A more careful recalculation would later supersede the Frisch-Peierls estimate, and with new experimental values for the fission parameters the critical mass would eventually be revised upward to 60 kilograms; but by then the Manhattan Project had been set massively and irreversibly in motion toward its goal. On December 6th, 1941, the S-1 section of the U.S. Office of Scientific Research and Development was formally reorganized and charged with overseeing a full-scale effort to develop an atomic bomb.

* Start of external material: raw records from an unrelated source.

-- ==== Sys2Proof/Machine/Belt.lean ====
section
/-! DEFINITION. The commands of the encoder, the slat marker, the seam sensor and the belt-run line (chapter 1). -/

namespace Sys2Proof.Machine

/-- R1: a raw pulse, in a running mode. -/
def State.rawPulse (smp : Samples) (s : State) : State := if s.running then s.pulse smp else s

def execRawPulse (dt : Nat) (smp : Samples) (s : State) : Result := .next (s.after dt (State.rawPulse smp))

/-- R6: a slat mark, in a running mode. -/
def State.slatMark (smp : Samples) (s : State) : State := if s.running then s.mark smp else s

def execSlatMark (dt : Nat) (smp : Samples) (s : State) : Result := .next (s.after dt (State.slatMark smp))

/-- R11: the seam flag is set. -/
def State.seamReport (s : State) : State := if s.running then s.setPos { s.pos with seamFlag := true } else s

def execSeamReport (dt : Nat) (s : State) : Result := .next (s.after dt State.seamReport)

/-- R14: the timer has run out with the belt-run line on. -/
def State.watchdogEnds (s : State) : State :=
  if s.running && s.pins.beltRun && Timer.due s.pos.watchdog then s.watchdogExpiry else s

def execEncoderWatchdogExpiry (dt : Nat) (s : State) : Result := .next (s.after dt State.watchdogEnds)

/-- R15: the step interval has ended. -/
def State.fallbackStep (smp : Samples) (s : State) : State :=
  if s.running && s.pos.cond == .fallback && s.pins.beltRun && decide (s.pos.step < 63) && Timer.due s.pos.stepTimer then
    s.synthesisedStep smp
  else s

def execFallbackStep (dt : Nat) (smp : Samples) (s : State) : Result := .next (s.after dt (State.fallbackStep smp))

/-- R14, R17: the belt-run line changes; the watchdog stops with it, and starts afresh. -/
def State.beltRun (on : Bool) (s : State) : State :=
  if on = s.pins.beltRun then s
  else
    let s1 := s.setPins { s.pins with beltRun := on }
    if s1.running then s1.setPos { s1.pos with watchdog := s1.watchdogStart } else s1

def execBeltRunChange (dt : Nat) (on : Bool) (s : State) : Result := .next (s.after dt (State.beltRun on))

end Sys2Proof.Machine
end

In German laboratories none of these things had been accomplished. The Clusius-Dickel isotope-separation method, pursued as most promising, had been defeated by the disintegrating corrosivity of uranium hexafluoride gas. The fast fission properties of U(235) had not been directly measured. No experiments had been done with plutonium because not one atom of it had been produced. Even had they possessed an adequate understanding of a fast-fission bomb and a realistic estimate of the critical mass, the Germans would still have lacked the confidence-building results that might have emboldened them to attempt an atomic bomb. This presumably is what Heisenberg had in mind at Farm Hall when he made the comment that neither he nor his colleagues would have had the “moral courage” to recommend to the Nazi government the enormous expenditure required for a full-scale bomb project. The day before the S-1 section was reorganized in Washington, as it happens, German Army Weapons Research had ordered a review of the uranium project. Declaring that he could no longer support projects not expected to yield results in the foreseeable future, the head of the Heereswaffenant was considering cancellation of all army support for fission research in Germany.

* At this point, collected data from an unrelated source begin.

/-- The parts of the station that a command may leave as they were. The lamp is no part of `mode`: it follows the rest
(R190, and the statement EveryCommandAnswers). -/
inductive Part where
  | cfg | retention | pos | gate | classifier | trk | bins | ej | port | ltu | mode | pins | counters | pending
  deriving DecidableEq, Repr

/-- The Mode Controller without the lamp. -/
def ModeController.noLamp (m : ModeController) : ModeController := { m with lamp := .off, lampTime := 0 }

/-- The Mode Controller of `t` is `m`, the lamp apart. -/
def ControllerIs (t : State) (m : ModeController) : Prop := t.ctl.noLamp = m.noLamp

/-- Part `p` is the same in both states. -/
def State.same (s t : State) (p : Part) : Prop :=
  match p with
  | .cfg => t.cfg = s.cfg
  | .retention => t.retention = s.retention
  | .pos => t.pos = s.pos
  | .gate => t.gate = s.gate
  | .classifier => t.classifier = s.classifier
  | .trk => t.trk = s.trk
  | .bins => t.bins = s.bins
  | .ej => t.ej = s.ej
  | .port => t.port = s.port
  | .ltu => t.ltu = s.ltu
  | .mode => t.ctl.noLamp = s.ctl.noLamp
  | .pins => t.pins = s.pins
  | .counters => t.counters = s.counters
  | .pending => t.pending = s.pending

/-- Every part but the named ones is the same in both states. -/
def SameBut (ch : List Part) (s t : State) : Prop := ∀ p, p ∉ ch → s.same t p

/-- The timer runs, and runs out within `dt`. -/
def RunsOut (t : Timer) (dt : Nat) : Prop := ∃ r, t = some r ∧ r ≤ dt

/-- The parts that a step event may touch beside the Position Unit and retention memory. -/
def stepParts : List Part := [.pos, .retention, .gate, .trk, .bins, .ej, .port, .ltu, .pins, .counters]

/-- The parts that the end of an event touches when a BINSTATE has been asked for. -/
def binstateParts : List Part := [.bins, .port, .ltu, .counters]

/-- R143: one line drop, which a BYPASSED link does not count. -/
def DropCounted (s t : State) : Prop :=
  t.counters = if s.port.link = .bypassed then s.counters else s.counters.bump .lineDrops

/-- R145, R162: frame `f`, which replaces no queued frame, asks for the own queue: a full queue drops and counts it; else it joins
the tail, and a FREE transmitter that finds both queues empty sends it, at once by the model's choice (log 30). -/
def OwnJoins (s t : State) (f : Frame) : Prop :=
  (8 ≤ s.ltu.ownQueue.length → t.ltu.ownQueue = s.ltu.ownQueue ∧ t.counters = s.counters.bump .queueDrops) ∧
  (s.ltu.ownQueue.length < 8 → t.counters = s.counters ∧
    (s.port.tx ≠ .free → t.ltu.ownQueue = s.ltu.ownQueue ++ [f]) ∧
    (s.port.tx = .free → s.ltu.transitQueue = [] → s.ltu.ownQueue = [] →
      t.ltu.ownQueue = [] ∧ t.port.tx = .sending f.lineBytes))

/-- R166: the order of the peer table: by gate distance, then by address. -/
def PeerLt (a b : PeerEntry) : Prop := a.gateDist < b.gateDist ∨ (a.gateDist = b.gateDist ∧ a.address < b.address)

It is sometimes suggested that technical comparisons of the German and Allied fission programs are inherently unfair because so much more money and material was available on the Allied side. Wealthy and secure across the ocean, it is said, America could afford a billion-dollar gamble on an atomic weapon whereas Germany could not. This may be true for the period beginning in late 1942, when large sums of money first began to be committed to the Allied program and the war had started to turn against Germany; but Allied fission research was by no means lavishly supported in the earlier period we are considering here. In its first two years, as an index, the Advisory Committee on Uranium created late in 1939 by President Roosevelt expended a total of $50,000 on fission research. A further year later, in December 1942, the total cost of Fermi’s CP1, the first self-sustaining reactor, was about $1 million, a sum available in Germany for the asking. The German program comprised some 200 people, heavily weighted toward reactor work; Fermi’s group totaled 43. By the spring of 1942, nonetheless, a large scientific disparity had developed between the two sides, and a sharply contrasting technical outlook.

Heisenberg on the Critical Mass, 1945

At the moment Werner Heisenberg heard the news of Hiroshima in August 1945, he was evidently still under the impression that tons of uranium—”ten tons of pure U(235)”—would be needed for a bomb. If he had a more accurate fix on the critical mass at some point during the war, there is apparently no record of it.

Soon after they recovered from the initial shock of the Hiroshima news on August 6, Heisenberg and Otto Hahn had an extended discussion about how a fission bomb might work. Although he was to receive a Nobel Prize for his role in the discovery of nuclear fission, Hahn was a chemist by training rather than a physicist, and he asked for an explanation. By this point, 16 pages into the transcripts of August 6 and probably late into the night, Heisenberg has been persuaded that the Hiroshima bomb really is atomic.

Heisenberg first responds by explaining that only a fast-neutron chain reaction can be used to make a bomb. With neutrons slowed by a moderator as in a nuclear reactor, he observes, “the reaction is so slow that the thing explodes sooner, before the reaction is complete.” (Here he goes too far; as pointed out above, even a fast fission explosion does not get anywhere near completion.) “How does The bomb explode?” Hahn asks directly. Heisenberg’s answer indicates that although his broad conception of a bomb had advanced since 1940, his estimate of the amount of uranium required remained wildly inaccurate.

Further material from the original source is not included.